Lawrenny Wood is one of the last fragments of ancient oak woodland to survive in Pembrokeshire. Perched on a bank overlooking the Cleddau waterway, the stunted and gnarled oak trees occupy land that was always too steep and rocky to farm. Rowan, holly and wild service trees grow under the oaks above a ground cover of heather, bilberry, woodrush and bracken.
A fine circular walk starting from Lawrenny Quay takes you north through the wood, east along the estuary at Garron Pill and back by road through the village. Look out for waders and wildfowl, as well as little egret, in the creek.
This attractive woodland slopes down to the shores of the Western Cleddau south of Haverfordwest. Once an ancient oak wood, three quarters of the oaks were cut down by the previous owner to make room for commercial conifers. We're gradually restoring the wood to its former glory.

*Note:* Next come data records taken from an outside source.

/-- 0x0208 export (R90): the image as it stands at acceptance. -/
def execJobExport (dt : Nat) (who : Sess) (s : State) : Next :=
  let s := s.pass dt
  .next (s.runCmd who 0x0208 (fun c => dmaForm s c 16 (fun _ a =>
    let i := u16 a 0
    need s (indexOk i && fld a 2 14 == 0) St.badParam (vet s (hasQueue s who (
      need s (decide (2 ≤ (s.job i).state)) St.state (.pend i s (s.job i).image)))))))

/-- The image of an export has been written (R90). -/
def execExportComplete (dt : Nat) (who : Sess) (seq : BitVec 32) (chain : List Bytes) (s : State) : Next :=
  let s := s.pass dt
  .next (s.finish who seq [0x0208] (fun p => s.finishOut p chain p.data p.data.length idHob))

/-- The 32 bytes of a defect record (R134). -/
def Defect.bytes (d : Defect) : Bytes :=
  leB 1 d.kind ++ leB 1 d.bar ++ leB 1 d.slot ++ leB 1 d.rg ++ leB 2 d.index ++ leB 2 d.pixels ++ leB 4 d.rep ++ leB 4 d.pl ++
    leB 4 d.pixel ++ leB 4 d.line ++ leB 4 d.count ++ leB 4 d.t32.toNat

/-- 0x020C defects (R134): the oldest records, up to 7, and the count overwritten since the previous call. -/
def execJobDefects (dt : Nat) (who : Sess) (s : State) : Next :=
  let s := s.pass dt
  .next (s.runCmd who 0x020C (fun c => plain s c 0 (vet s (
    let l := s.raster.defects.take 7
    .done St.ok (leB 1 l.length ++ leB 3 0 ++ leB 4 s.raster.lost ++ l.flatMap Defect.bytes)
      { s with raster := { s.raster with defects := s.raster.defects.drop 7, lost := 0, ovf := false } }))))

end Sys2Proof.Machine
end

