/-- The four row chains of a bar for a line: drop sizes by (slot, row) key 4 sl + row, and the chains they leave. -/
def State.grateLine (s : State) (v : LineView) (b : Nat) : SMap (List Nat) × SMap Chain :=
  let g := s.barGeo b v.desc.line
  let gr := s.grate b
  (List.range 4).foldl (fun (acc : SMap (List Nat) × SMap Chain) row =>
    let r := s.runChain v gr b (chainNozzles g b row) (sel gr.chains row {})
    ((gSlots g b).foldl (fun m sl => put m (4 * sl + row) (rowDrops g b sl r.1)) acc.1, put acc.2 row r.2)) ([], gr.chains)

/-- The uncovered nozzles of a bar in a line, lowest Ledger index first (R148). -/
def State.uncoveredList (s : State) (v : LineView) (b : Nat) : List Nat :=
  let g := s.barGeo b v.desc.line
  (gSlots g b).flatMap (fun sl => ((List.range 5120).filter (fun n => s.uncoveredNoz v g b sl n)).map (nozIndex b sl))

/-! ### Errors a line meets -/

/-- First pixel of a run of window indices and the plane line of a window line, for a defect record (R134). -/
def State.windowDefect (s : State) (kind b sl rg : Nat) (w : WinLine) (first count : Nat) : Defect :=
  match w.tag, s.splice.runs.find? (fun x => x.lam == w.lam) with
  | some i, some r =>
    let j := s.job i
    let px := ((windowPixels r.g j.pre b sl rg ((r.g (P.rasterBarSlotX0 (20 * b + sl)) : Int) - w.base))[first]?).getD 0
    let inRep := w.k % max 1 j.repLines
    { kind := kind, bar := b, slot := sl, rg := if gSplit r.g b sl then rg else 0xFF, index := i, pixels := count, rep := w.rep,
      pl := if j.pre then inRep else inRep / 2, pixel := px.toNat, line := w.line, count := 1 }
  | _, _ => { kind := kind, bar := b, slot := sl, rg := 0xFF, pixels := count, line := w.line, count := 1 }

/-- Mark window indices of a line as poisoned. -/
def State.poison (s : State) (key line : Nat) (idx : List Nat) : State :=
  let l := (sel s.raster.win key []).map (fun w => if w.line = line then { w with bad := idx.foldl addTo w.bad } else w)
  { s with raster := { s.raster with win := put s.raster.win key l } }

/-- The lines of a window that hold the plane line of one of them: both print lines of a contone plane line (R126). -/
def State.twins (s : State) (key : Nat) (w : WinLine) (pre : Bool) : List Nat :=
  if pre then [w.line] else
  ((sel s.raster.win key []).filter (fun v => v.tag == w.tag && v.lam == w.lam && v.k / 2 == w.k / 2)).map WinLine.line

/-- A tag's job is pre-screened. -/
def State.preTag (s : State) (t : Option Nat) : Bool := match t with | some i => (s.job i).pre | none => false

/-- An EASEL error: a single bit is corrected, two poison the pixels of the word (R133). -/
def State.easelError (s : State) (b sl rg line word bits : Nat) : State :=
  let slot := 20 * b + sl
  if bits = 1 then s.fault F.easelEccCorr slot else
  let key := s.newKey slot rg line
  match (sel s.raster.win key []).find? (fun w => w.line == line) with
  | none => s.fault F.easelEcc slot
  | some w =>
    let n := if s.preTag w.tag then 32 else 8
    let idx := (List.range n).map (n * word + ·)
    let s := ((s.twins key w (s.preTag w.tag)).foldl (fun (s : State) l => s.poison key l idx) s).fault F.easelEcc slot
    s.defect (s.windowDefect 2 b sl rg w (n * word) n)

There's a fine footpath network, with a variety of possible circular routes, as well as a bridleway. Two National Trust holiday cottages stand near the shore.
Enjoy the salt marsh and mudflats with wide views up the river and the chance of a migrating osprey in autum. Just around the corne are the rocky creeks of former limestone quarries. The woodland and dense blackthorn scrub is home to one of Pembrokeshire’s scarcest butterflies: the brown hairstreak.